:: Given records ::

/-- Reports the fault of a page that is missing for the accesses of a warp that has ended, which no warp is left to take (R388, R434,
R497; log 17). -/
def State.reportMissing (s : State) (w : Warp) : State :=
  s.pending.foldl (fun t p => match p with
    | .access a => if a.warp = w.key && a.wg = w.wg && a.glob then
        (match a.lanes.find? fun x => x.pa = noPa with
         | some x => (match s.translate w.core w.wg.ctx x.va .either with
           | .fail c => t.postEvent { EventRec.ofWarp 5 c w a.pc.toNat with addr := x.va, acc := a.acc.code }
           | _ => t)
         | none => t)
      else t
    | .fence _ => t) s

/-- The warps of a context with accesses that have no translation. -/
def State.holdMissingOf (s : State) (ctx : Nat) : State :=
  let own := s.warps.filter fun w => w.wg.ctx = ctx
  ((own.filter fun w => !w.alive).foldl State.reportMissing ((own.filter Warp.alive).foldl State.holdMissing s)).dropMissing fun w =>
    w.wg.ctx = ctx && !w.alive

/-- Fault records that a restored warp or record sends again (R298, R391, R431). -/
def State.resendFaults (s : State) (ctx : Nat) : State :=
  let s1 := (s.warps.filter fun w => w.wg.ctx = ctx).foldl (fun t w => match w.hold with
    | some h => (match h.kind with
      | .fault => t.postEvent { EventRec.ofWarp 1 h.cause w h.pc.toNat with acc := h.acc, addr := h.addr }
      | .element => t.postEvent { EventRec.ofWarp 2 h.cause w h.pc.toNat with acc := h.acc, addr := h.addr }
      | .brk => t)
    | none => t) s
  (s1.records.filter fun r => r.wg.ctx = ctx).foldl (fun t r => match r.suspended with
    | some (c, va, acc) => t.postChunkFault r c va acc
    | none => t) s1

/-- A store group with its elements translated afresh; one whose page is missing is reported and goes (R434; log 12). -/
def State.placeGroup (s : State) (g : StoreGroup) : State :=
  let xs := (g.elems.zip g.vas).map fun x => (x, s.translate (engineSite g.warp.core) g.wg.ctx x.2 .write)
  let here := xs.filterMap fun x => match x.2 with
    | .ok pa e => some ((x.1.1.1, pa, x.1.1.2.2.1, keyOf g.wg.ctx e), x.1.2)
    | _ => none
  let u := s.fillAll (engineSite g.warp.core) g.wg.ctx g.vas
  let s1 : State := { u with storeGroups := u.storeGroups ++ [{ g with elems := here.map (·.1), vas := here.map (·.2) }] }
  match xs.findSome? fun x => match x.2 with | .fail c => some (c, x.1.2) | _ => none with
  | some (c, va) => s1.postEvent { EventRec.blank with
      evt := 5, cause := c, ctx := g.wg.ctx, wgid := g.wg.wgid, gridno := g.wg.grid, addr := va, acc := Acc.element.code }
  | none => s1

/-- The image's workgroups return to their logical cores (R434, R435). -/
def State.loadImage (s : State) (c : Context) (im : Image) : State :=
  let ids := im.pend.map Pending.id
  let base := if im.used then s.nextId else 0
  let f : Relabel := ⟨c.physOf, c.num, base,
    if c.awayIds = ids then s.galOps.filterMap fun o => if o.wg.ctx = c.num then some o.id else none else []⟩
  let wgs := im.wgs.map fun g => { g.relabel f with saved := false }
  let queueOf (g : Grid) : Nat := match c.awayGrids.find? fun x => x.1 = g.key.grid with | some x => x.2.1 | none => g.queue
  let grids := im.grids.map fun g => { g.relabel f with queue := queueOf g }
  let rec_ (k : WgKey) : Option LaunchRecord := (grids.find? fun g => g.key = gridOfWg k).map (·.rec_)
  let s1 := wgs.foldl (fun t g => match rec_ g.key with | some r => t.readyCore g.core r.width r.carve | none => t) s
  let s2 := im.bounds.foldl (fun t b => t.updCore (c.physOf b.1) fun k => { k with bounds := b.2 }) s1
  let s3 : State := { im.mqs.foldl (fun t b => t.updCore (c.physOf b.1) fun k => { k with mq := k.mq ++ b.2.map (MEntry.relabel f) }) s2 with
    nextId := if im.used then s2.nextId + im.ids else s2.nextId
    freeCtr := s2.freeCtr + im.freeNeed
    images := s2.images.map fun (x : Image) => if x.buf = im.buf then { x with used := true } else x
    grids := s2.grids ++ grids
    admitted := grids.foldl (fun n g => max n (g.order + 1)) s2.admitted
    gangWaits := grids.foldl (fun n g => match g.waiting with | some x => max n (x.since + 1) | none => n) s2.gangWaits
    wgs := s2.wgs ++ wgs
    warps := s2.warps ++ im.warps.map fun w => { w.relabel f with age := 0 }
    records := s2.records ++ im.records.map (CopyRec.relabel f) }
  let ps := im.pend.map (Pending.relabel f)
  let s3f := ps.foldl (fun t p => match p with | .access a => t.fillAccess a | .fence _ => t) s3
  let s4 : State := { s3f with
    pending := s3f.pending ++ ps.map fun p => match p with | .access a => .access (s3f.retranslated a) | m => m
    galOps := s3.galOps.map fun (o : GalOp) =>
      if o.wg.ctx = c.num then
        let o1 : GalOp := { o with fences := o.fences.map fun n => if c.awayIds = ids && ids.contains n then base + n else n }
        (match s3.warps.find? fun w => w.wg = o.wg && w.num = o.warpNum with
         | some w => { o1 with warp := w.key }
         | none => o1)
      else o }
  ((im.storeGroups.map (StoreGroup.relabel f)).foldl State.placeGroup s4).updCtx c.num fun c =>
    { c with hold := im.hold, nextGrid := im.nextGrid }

:::
:: Given records ::

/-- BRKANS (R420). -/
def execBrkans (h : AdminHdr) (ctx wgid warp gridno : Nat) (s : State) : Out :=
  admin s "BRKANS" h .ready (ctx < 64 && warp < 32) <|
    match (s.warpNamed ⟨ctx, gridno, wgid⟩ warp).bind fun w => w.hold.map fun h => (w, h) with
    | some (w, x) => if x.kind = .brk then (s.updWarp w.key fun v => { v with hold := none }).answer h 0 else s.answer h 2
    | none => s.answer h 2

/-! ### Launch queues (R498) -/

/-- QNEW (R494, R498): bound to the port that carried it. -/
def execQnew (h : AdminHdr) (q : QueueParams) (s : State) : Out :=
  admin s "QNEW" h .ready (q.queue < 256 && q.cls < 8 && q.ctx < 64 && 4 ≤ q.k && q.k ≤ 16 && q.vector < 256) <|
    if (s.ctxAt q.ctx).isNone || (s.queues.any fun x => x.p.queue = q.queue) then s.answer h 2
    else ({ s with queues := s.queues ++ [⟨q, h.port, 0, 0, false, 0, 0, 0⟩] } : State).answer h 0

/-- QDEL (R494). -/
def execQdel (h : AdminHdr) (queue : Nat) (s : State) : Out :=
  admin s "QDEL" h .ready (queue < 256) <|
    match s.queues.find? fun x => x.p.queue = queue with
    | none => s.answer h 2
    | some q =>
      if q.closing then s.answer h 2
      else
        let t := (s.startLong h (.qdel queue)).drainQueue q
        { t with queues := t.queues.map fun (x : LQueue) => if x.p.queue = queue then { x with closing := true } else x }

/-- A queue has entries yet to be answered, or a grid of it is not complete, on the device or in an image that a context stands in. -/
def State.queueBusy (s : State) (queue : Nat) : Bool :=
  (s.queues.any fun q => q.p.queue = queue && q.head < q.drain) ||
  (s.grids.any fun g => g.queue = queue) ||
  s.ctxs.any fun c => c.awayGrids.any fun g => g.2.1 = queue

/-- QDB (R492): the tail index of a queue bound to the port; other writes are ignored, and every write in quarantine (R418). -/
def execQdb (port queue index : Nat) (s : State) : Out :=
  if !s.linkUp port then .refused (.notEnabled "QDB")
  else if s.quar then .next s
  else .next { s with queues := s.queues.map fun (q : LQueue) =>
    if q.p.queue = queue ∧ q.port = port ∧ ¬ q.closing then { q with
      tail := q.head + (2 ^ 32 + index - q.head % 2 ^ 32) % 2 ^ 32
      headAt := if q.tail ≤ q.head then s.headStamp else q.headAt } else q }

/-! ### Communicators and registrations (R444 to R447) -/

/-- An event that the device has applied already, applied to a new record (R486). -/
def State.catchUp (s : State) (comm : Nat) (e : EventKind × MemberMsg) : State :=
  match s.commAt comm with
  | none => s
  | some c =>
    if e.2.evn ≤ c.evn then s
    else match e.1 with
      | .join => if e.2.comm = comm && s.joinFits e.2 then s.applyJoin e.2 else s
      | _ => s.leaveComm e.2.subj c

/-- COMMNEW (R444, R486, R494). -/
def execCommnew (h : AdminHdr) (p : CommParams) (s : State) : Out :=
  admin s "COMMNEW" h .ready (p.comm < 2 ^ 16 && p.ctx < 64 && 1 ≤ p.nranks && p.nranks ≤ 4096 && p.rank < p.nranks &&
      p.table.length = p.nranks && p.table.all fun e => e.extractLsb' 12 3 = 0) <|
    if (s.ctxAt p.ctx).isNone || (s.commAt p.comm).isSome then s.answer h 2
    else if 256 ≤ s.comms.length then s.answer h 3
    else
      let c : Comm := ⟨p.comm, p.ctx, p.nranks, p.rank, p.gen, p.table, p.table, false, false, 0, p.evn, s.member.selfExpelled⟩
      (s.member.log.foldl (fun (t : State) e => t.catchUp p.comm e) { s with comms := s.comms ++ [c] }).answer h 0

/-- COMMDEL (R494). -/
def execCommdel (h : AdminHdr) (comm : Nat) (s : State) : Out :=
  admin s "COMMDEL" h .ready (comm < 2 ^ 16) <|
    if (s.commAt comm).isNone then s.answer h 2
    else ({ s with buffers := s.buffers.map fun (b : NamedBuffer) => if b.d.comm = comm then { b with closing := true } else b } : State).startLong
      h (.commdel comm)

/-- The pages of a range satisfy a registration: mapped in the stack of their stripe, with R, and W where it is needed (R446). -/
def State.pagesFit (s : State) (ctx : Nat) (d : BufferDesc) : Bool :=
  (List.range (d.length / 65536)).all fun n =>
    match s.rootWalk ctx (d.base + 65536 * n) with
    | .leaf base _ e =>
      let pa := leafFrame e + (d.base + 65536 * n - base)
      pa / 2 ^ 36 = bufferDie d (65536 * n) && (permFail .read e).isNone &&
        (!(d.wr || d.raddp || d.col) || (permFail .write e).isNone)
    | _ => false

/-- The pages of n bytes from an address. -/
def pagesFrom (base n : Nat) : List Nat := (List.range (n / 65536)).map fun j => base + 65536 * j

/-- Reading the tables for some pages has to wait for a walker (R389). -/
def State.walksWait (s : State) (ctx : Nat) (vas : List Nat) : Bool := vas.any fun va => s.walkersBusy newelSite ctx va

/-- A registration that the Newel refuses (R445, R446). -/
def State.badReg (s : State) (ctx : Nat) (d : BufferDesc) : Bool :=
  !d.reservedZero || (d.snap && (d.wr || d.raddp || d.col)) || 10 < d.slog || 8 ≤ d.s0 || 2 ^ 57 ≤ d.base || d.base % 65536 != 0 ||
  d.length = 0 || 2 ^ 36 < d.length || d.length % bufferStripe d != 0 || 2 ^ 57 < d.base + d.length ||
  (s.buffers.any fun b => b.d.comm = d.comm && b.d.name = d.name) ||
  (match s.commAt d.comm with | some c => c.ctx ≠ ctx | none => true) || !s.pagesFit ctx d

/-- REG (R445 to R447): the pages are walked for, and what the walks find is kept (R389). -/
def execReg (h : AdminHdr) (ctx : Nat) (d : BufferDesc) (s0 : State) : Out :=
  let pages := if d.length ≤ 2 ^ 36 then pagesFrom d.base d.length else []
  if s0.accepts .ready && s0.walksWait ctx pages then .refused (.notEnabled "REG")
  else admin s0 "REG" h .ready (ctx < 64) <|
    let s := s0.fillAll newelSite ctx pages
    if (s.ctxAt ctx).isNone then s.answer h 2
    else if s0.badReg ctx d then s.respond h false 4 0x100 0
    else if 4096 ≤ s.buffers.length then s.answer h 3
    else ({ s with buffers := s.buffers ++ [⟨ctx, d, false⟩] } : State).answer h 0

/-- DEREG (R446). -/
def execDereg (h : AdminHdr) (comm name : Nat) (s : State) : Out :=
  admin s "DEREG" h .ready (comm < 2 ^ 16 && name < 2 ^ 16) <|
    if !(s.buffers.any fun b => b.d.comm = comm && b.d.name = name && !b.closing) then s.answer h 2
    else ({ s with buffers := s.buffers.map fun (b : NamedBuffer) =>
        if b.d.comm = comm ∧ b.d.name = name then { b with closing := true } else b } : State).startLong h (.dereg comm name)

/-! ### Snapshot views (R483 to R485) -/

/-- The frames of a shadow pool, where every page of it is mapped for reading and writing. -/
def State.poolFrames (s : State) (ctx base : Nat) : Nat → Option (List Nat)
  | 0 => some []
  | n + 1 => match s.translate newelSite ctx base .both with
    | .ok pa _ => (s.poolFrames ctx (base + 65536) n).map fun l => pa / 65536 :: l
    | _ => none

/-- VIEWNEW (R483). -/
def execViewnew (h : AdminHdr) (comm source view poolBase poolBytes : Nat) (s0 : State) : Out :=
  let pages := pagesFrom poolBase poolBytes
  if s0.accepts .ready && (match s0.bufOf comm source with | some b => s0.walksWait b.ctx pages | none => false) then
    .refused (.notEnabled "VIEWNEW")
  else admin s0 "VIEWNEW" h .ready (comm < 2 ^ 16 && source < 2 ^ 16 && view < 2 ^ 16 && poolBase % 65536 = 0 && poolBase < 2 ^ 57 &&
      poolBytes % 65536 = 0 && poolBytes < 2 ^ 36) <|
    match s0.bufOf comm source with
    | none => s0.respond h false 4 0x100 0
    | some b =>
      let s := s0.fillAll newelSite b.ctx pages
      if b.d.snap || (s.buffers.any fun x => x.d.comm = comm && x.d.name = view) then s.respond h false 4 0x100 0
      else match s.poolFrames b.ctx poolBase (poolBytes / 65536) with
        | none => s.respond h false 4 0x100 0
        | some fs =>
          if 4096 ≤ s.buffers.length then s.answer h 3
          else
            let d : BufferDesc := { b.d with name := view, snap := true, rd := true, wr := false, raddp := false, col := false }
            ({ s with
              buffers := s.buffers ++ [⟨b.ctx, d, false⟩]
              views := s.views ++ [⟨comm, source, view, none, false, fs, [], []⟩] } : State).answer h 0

:::

### Work instruction
Examine the records and pull out every line where the string "ctxAt" occurs.

### Result of the exercise
    if (s.ctxAt q.ctx).isNone || (s.queues.any fun x => x.p.queue = q.queue) then s.answer h 2
    if (s.ctxAt p.ctx).isNone || (s.commAt p.comm).isSome then s.answer h 2
    if (s.ctxAt ctx).isNone then s.answer h 2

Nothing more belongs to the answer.